Unsafe Cladding: Protecting Tenants and Leaseholders

Matthew Pennycook Excerpts
Monday 1st February 2021

(3 years, 9 months ago)

Commons Chamber
Read Full debate Read Hansard Text Read Debate Ministerial Extracts
Matthew Pennycook Portrait Matthew Pennycook (Greenwich and Woolwich) (Lab)
- Hansard - -

Strip away all the technical complexity, and the cladding crisis has always been about two fundamental issues: how can we identify and quickly make safe dangerous buildings; and who is going to pay for them? Both issues haunt those affected by this crisis, but in the long term it is the issue of liability that is in many ways the more terrifying, because leaseholders fear that it is they who will ultimately be forced by the Government to pay the lion’s share of a bill that is projected to rise to over £16 billion. They have good reason to be alarmed, because although we may not know the detail, the broad contours of the proposals developed by Michael Wade that Ministers are considering ahead of the Budget are an open secret—minus an unknown, but almost certainly tokenistic, annual contribution from developers. He recommends that remediation is funded up front by long-term loans attached to individual sites, with the building owner or responsible person then recouping that loan from its leaseholders over a period of decades. In the brief time that I have, I want to draw the attention of the House to what that would mean in practice. First, unless leaseholders were deliberately to be protected from any form of repayment until the point of sale, they would be hit by significant service charge increases.

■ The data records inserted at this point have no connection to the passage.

/-- The probe's window ends after 5 s with the edges counted so far. Where a 64th falling edge comes together with the expiry (the
operand is the model's, log 36), it counts though the expiry is taken first, and then acts as the falling edge that it is: either
order gives the same result and the same event. What the window measured is classified: too few edges, the one table rate within
5 %, or the nearest. -/
def Obligations.ProbeWindowEnds : Prop :=
  (∀ (s : State) (i : LineNo) (edge : Bool) (k k' : Probe) (p : Machine.Part), (s.part.line i).probe = some k →
    p = { s.part with now := max s.part.now (k.start + 5 * 29491200) } →
    let counted : Prop := s.part.rxPin[i] = .mark ∧ (∀ u, s.part.taken.rx[i] = some u → u + 2 ≤ p.now) ∧
      s.part.hasLine i = true ∧ (s.part.line i).state ≠ .off ∧ (s.part.line i).openCondition = false
    (edge = true ∧ k.edges = 63 ∧ counted → k' = { k with edges := 64 }) →
    (¬ (edge = true ∧ k.edges = 63 ∧ counted) → k' = k) →
    ∃ q : Machine.Part,
      (edge = false → exec (.probeWindowEnd ⟨i, edge⟩) s = answers s q) ∧
      (edge = true → exec (.probeWindowEnd ⟨i, edge⟩) s = exec (.rxFallingEdge i 0) { s with part := q }) ∧
      NotedEvent p q i
        ((s.part.line i).delivered k' (classifyProbe k'.edges k'.shortest).1 (classifyProbe k'.edges k'.shortest).2 p.now p.counter)
        ([32, 45] ++ (if (s.part.line i).flags.getLsbD 2 then [] else [35]) ++
          (if k'.apply = true ∧ (classifyProbe k'.edges k'.shortest).1 = .found then [43, 44] else []))) ∧
  (∀ (s : State) (i : LineNo), (s.part.line i).probe = none →
    exec (.probeWindowEnd ⟨i, false⟩) s = answers s s.part ∧
    exec (.probeWindowEnd ⟨i, true⟩) s = exec (.rxFallingEdge i 0) s) ∧
  (∀ (s : State) (i : LineNo) (wait : Nat) (k : Probe), (s.part.line i).probe = some k → k.edges = 63 →
    s.part.now + wait = k.start + 5 * 29491200 → s.part.rxPin[i] = .mark →
    (∀ u, s.part.taken.rx[i] = some u → u + 2 ≤ s.part.now + wait) →
    s.part.hasLine i = true → (s.part.line i).state ≠ .off → (s.part.line i).openCondition = false →
    ∃ t u : State, exec (.rxFallingEdge i wait) s = .next t ∧ exec (.probeWindowEnd ⟨i, true⟩) s = .next u ∧
      (u.part.line i).jobs = (t.part.line i).jobs ∧ (u.part.line i).probeResult = (t.part.line i).probeResult ∧
      (u.part.line i).probe = none ∧ (t.part.line i).probe = none ∧ u.part.rxPin = t.part.rxPin ∧ u.part.now = t.part.now) ∧
  (∀ (e : Nat) (shortest : Option Nat),
    let table := [98304, 49152, 24576, 12288, 6144, 3072, 1536, 768, 512, 256, 128, 64]
    let away := fun (k run : Nat) => (table.getD k 0 - run) + (run - table.getD k 0)
    (e < 8 ∨ shortest = none → classifyProbe e shortest = (.tooFew, 0)) ∧
    (∀ run, 8 ≤ e → shortest = some run → 0 < run →
      (∀ k, k < 12 → 20 * away k run ≤ run → classifyProbe e shortest = (.found, k)) ∧
      ((∀ k, k < 12 → run < 20 * away k run) → ∃ k, k < 12 ∧ classifyProbe e shortest = (.noMatch, k) ∧
        ∀ j, j < 12 → away k run ≤ away j run ∧ (away j run = away k run → k ≤ j))))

Even assuming an interest-only repayment model with modest interest rates—say 1% or 1.5%—on remedial works bills at the lower end of the scale, say £30,000, leaseholders would still be looking at an extra £60 to £100, or perhaps more, on their monthly bills, depending on the length of the loan period. What on earth makes Ministers think that leaseholders can manage such costs, and what do they think those additional charges will do to mortgage affordability calculations?

Secondly, the attachment of a loan to a site will immediately devalue the properties within it, instantly creating a two-tier property system and placing a significant proportion of affected leaseholders, particularly in areas of lower property values, at risk of negative equity and bankruptcy. Who is ever going to purchase—willingly—a flat with one of those loans attached, at least unless the leaseholder discounts their total liability from the asking price, with all the consequences that that implies for the housing market and mortgage lenders? The fact that Ministers are even contemplating a proposal of that kind is utterly reprehensible, given the commitments made by many Secretaries of State and Ministers of State at the Dispatch Box that blameless leaseholders in privately owned blocks would be fully protected from cladding costs in all circumstances. If the Government plough ahead with Mr Wade’s recommendation or any variant that punishes leaseholders they will make a colossal mistake.

There are other solutions that can provide up-front funding to accelerate the pace of remediation and that would protect the general taxpayer as well as leaseholders. All that is required is that Ministers give them serious consideration and, more importantly, that they steel themselves finally to confront the vested interests that created this problem in the first place.